We Killed Justin Bieber's Wax Figure By Loving (Groping) It Too Much
The Bieber display has been taken down at the "museum" because Bieber's wax figure was disfigured beyond recognition. He was, quite literally, groped to death. "With no ropes or barriers to stop them, thousands of fans have had their photographs taken with him since then — but it has taken its toll," a Madame Tussauds employee told Page Six.
The devastating news comes just ahead of spring break season when thousands of bored-as-hell teenagers sigh their way through a tour of Ellis Island with their families in exchange for the chance to take a picture with and touch the real* Justin Bieber at Madame Tussauds. Afterward everyone grabs lunch at Chevys Fresh Mex™ and as their precious teen smiles wider with each Instagram like, for the first time in years, parents begin to vaguely remember why they decided to have kids in the first place.
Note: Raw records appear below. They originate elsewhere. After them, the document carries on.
-- ==== Sys2Proof/Machine/Font.lean ====
section
/-! DEFINITION. What memory holds after reset: the font table and zeros (70_reset_and_hazards R301, 42_memory_index R164, R165). -/

namespace Sys2Proof.Machine

/-- Addresses are below this (20_memory R50). -/
def memSize : Nat := 4096

/-- `FONT`: glyphs 0 to F, five bytes each (42_memory_index R164). The spec supplies them from general knowledge (92 D15);
log entry 9. -/
def fontTable : List Byte :=
  [0xF0, 0x90, 0x90, 0x90, 0xF0, 0x20, 0x60, 0x20, 0x20, 0x70] ++
  [0xF0, 0x10, 0xF0, 0x80, 0xF0, 0xF0, 0x10, 0xF0, 0x10, 0xF0] ++
  [0x90, 0x90, 0xF0, 0x10, 0x10, 0xF0, 0x80, 0xF0, 0x10, 0xF0] ++
  [0xF0, 0x80, 0xF0, 0x90, 0xF0, 0xF0, 0x10, 0x20, 0x40, 0x40] ++
  [0xF0, 0x90, 0xF0, 0x90, 0xF0, 0xF0, 0x90, 0xF0, 0x10, 0xF0] ++
  [0xF0, 0x90, 0xF0, 0x90, 0x90, 0xE0, 0x90, 0xE0, 0x90, 0xE0] ++
  [0xF0, 0x80, 0x80, 0x80, 0xF0, 0xE0, 0x90, 0x90, 0x90, 0xE0] ++
  [0xF0, 0x80, 0xF0, 0x80, 0xF0, 0xF0, 0x80, 0xF0, 0x80, 0x80]

/-- What a byte nothing has written reads as: the font at [0,80), 0 elsewhere (70_reset_and_hazards R301; 92 D14; log entry 9). -/
def resetByte (a : Nat) : Byte := fontTable.getD a 0

end Sys2Proof.Machine
end

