/-- No host action moves PC or the count of ticks (45_step_machine R240). -/
theorem pc_ticks_of_hostAct {a : HostAction} {s t : State} (h : hostAct a s = some t) : t.pc = s.pc ∧ t.ticks = s.ticks := by
  cases a with
  | load image => obtain ⟨-, rfl⟩ := hostAct_load_of_ok h; exact ⟨rfl, rfl⟩
  | key k b => cases h; exact ⟨rfl, rfl⟩
  | clearDirty => cases h; exact ⟨rfl, rfl⟩
  | elapsed l => cases h; exact ⟨rfl, rfl⟩

/-- Once a program is loaded no host action reaches memory or undoes the load (70_reset_and_hazards R305). -/
theorem mem_of_hostAct_loaded {a : HostAction} {s t : State} (hl : s.loaded = true) (h : hostAct a s = some t) :
    t.mem = s.mem ∧ t.loaded = true := by
  by_cases ha : ∃ image, a = .load image
  · obtain ⟨image, rfl⟩ := ha
    obtain ⟨⟨hf, _⟩, _⟩ := hostAct_load_of_ok h
    simp [hl] at hf
  · obtain ⟨hm, hl'⟩ := hostAct_keeps_mem h (not_exists.mp ha)
    exact ⟨hm, hl'.trans hl⟩

/-- What a load leaves in memory: the image from 0x200 on, and every other byte as it was. -/
theorem memRead_load {s : State} {image : List Byte} (hm : s.mem.wf) (hlen : image.length ≤ 3584) :
    (∀ i (h : i < image.length), memRead (writeBytes s.mem 0x200 image) (0x200 + i) = image[i]) ∧
      ∀ a, a < 0x200 ∨ 0x200 + image.length ≤ a → memRead (writeBytes s.mem 0x200 image) a = memRead s.mem a :=
  ⟨fun _ h => memRead_writeBytes_in hm (load_fits hlen) h, fun _ ha => memRead_writeBytes_out s.mem image ha⟩

theorem hostAct_load_of_not {s : State} {image : List Byte} (h : image.length > 3584 ∨ s.loaded = true ∨ s.ticks ≠ 0) :
    hostAct (.load image) s = none := by
  rcases loadProgram_cases image s with ⟨⟨hl, ht, hlen⟩, _⟩ | ⟨_, e⟩
  · simp [hl, ht] at h; omega
  · exact e

theorem hostAct_load {s : State} {image : List Byte} (hl : s.loaded = false) (ht : s.ticks = 0) (hlen : image.length ≤ 3584) :
    hostAct (.load image) s = some (s.setMem (writeBytes s.mem 0x200 image)).markLoaded := by
  rcases loadProgram_cases image s with ⟨_, e⟩ | ⟨hn, _⟩
  · exact e
  · simp [hl, ht] at hn; omega

/-- Settles O54: the two ends of a load, what the other host actions reach, and that a tick leaves loaded and counts itself. -/
theorem programLoadPort : Obligations.ProgramLoadPort := by
  refine ⟨fun s image hm => ⟨fun hl ht hlen => ?_, hostAct_load_of_not⟩, fun a s t h => ⟨fun ha => ?_, fun hl => ?_, ?_⟩,
    fun s t h => ?_⟩
  · obtain ⟨hin, hout⟩ := memRead_load hm hlen
    exact ⟨_, hostAct_load hl ht hlen, rfl, rfl, (frame_setMem s _).trans (frame_markLoaded _), hin, hout, rfl,
      fun second => hostAct_load_of_not (.inr (.inl rfl))⟩
  · exact (hostAct_keeps_mem h ha).1
  · exact (mem_of_hostAct_loaded hl h).2
  · exact (pc_ticks_of_hostAct h).2
  · obtain ⟨u, hu, rfl⟩ := tick_next h
    obtain ⟨-, hticks⟩ := ports_of_coreStep hu
    exact ⟨loaded_of_coreStep (u := u) hu, congrArg (· + 1) hticks⟩

/-! ### Until the first tick -/

/-- The states the host alone makes of reset: Idle at 0x200, memory as reset leaves it while nothing is loaded. -/
def Untouched (s : State) : Prop :=
  s.pc = 0x200 ∧ s.pending = none ∧ (s.loaded = false → s.mem = [])

theorem untouched_of_hostAct {a : HostAction} {s t : State} (hs : Untouched s) (h : hostAct a s = some t) : Untouched t := by
  obtain ⟨hpc, hp, hm⟩ := hs
  refine ⟨(pc_ticks_of_hostAct h).1.trans hpc, (pending_of_hostAct h).trans hp, fun hl => ?_⟩
  by_cases ha : ∃ image, a = .load image
  · obtain ⟨image, rfl⟩ := ha
    obtain ⟨-, rfl⟩ := hostAct_load_of_ok h
    cases hl
  · obtain ⟨hmem, hload⟩ := hostAct_keeps_mem h (not_exists.mp ha)
    exact hmem.trans (hm (hload.symm.trans hl))

theorem untouched_of_reachable {s : State} (h : Reachable s) (ht : s.ticks = 0) : Untouched s := by
  induction h with
  | reset => exact ⟨rfl, rfl, fun _ => rfl⟩
  | tick _ h _ =>
    obtain ⟨u, _, rfl⟩ := tick_next h
    exact absurd ht (Nat.succ_ne_zero _)
  | host a _ h ih => exact untouched_of_hostAct (ih ((pc_ticks_of_hostAct h).2.symm.trans ht)) h

/-- After a load, host actions leave memory and the count of ticks, however many they are. -/
theorem mem_of_hostActs {later : List HostAction} {s u : State} (hl : s.loaded = true)
    (h : later.foldlM (fun q a => hostAct a q) s = some u) : u.mem = s.mem ∧ u.ticks = s.ticks := by
  induction later generalizing s with
  | nil => cases h; exact ⟨rfl, rfl⟩
  | cons a later ih =>
    obtain ⟨q, hq, hrest⟩ := Option.bind_eq_some_iff.mp (List.foldlM_cons.symm.trans h)
    obtain ⟨hm, hl'⟩ := mem_of_hostAct_loaded hl hq
    obtain ⟨hm', ht'⟩ := ih hl' hrest
    exact ⟨hm'.trans hm, ht'.trans (pc_ticks_of_hostAct hq).2⟩

/-- Settles O60: before the first tick only the host has acted; its one load fits, finds memory as reset leaves it, and no later action
reaches memory. -/
theorem memoryBeforeFirstTick : Obligations.MemoryBeforeFirstTick := by
  intro s hs
  refine ⟨fun ht => ?_, fun image t h => ?_⟩
  · obtain ⟨hpc, hp, hm⟩ := untouched_of_reachable hs ht
    exact ⟨hpc, hp, fun hl a => by rw [hm hl]; rfl⟩
  · obtain ⟨⟨hl, ht, hlen⟩, rfl⟩ := hostAct_load_of_ok h
    obtain ⟨-, -, hm⟩ := untouched_of_reachable hs ht
    obtain ⟨hin, hout⟩ := memRead_load (image := image) (reachable_inv hs).memCanonical hlen
    refine ⟨hlen, fun later u hu => ?_⟩
    obtain ⟨hmem, hticks⟩ := mem_of_hostActs rfl hu
    rw [hmem]
    exact ⟨hticks.trans ht, hin, fun a ha => (hout a ha).trans (by rw [hm hl]; rfl)⟩

end Sys2Proof.Machine
end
This year, however, families will have to settle for a tour of the Met or some bullshit like that. New York City's Tourism Bureau has not issued an estimate of exactly how much it expects the Bieber Drought to cost the city.
Fortunately, this pestilence shall not last forever. Madame Tussauds general manager Bret Pidgeon says, "This is disappointing, but hopefully we can welcome a new ‘grown-up’ Justin back to the attraction in the near future."
For the "grown-up" Justin attraction, might we suggest an orange jumpsuit?
* The wax figure Justin Bieber is not actually the real Justin Bieber. Nor does it, if you look closely, even bear much resemblance to the real Justin Bieber at all.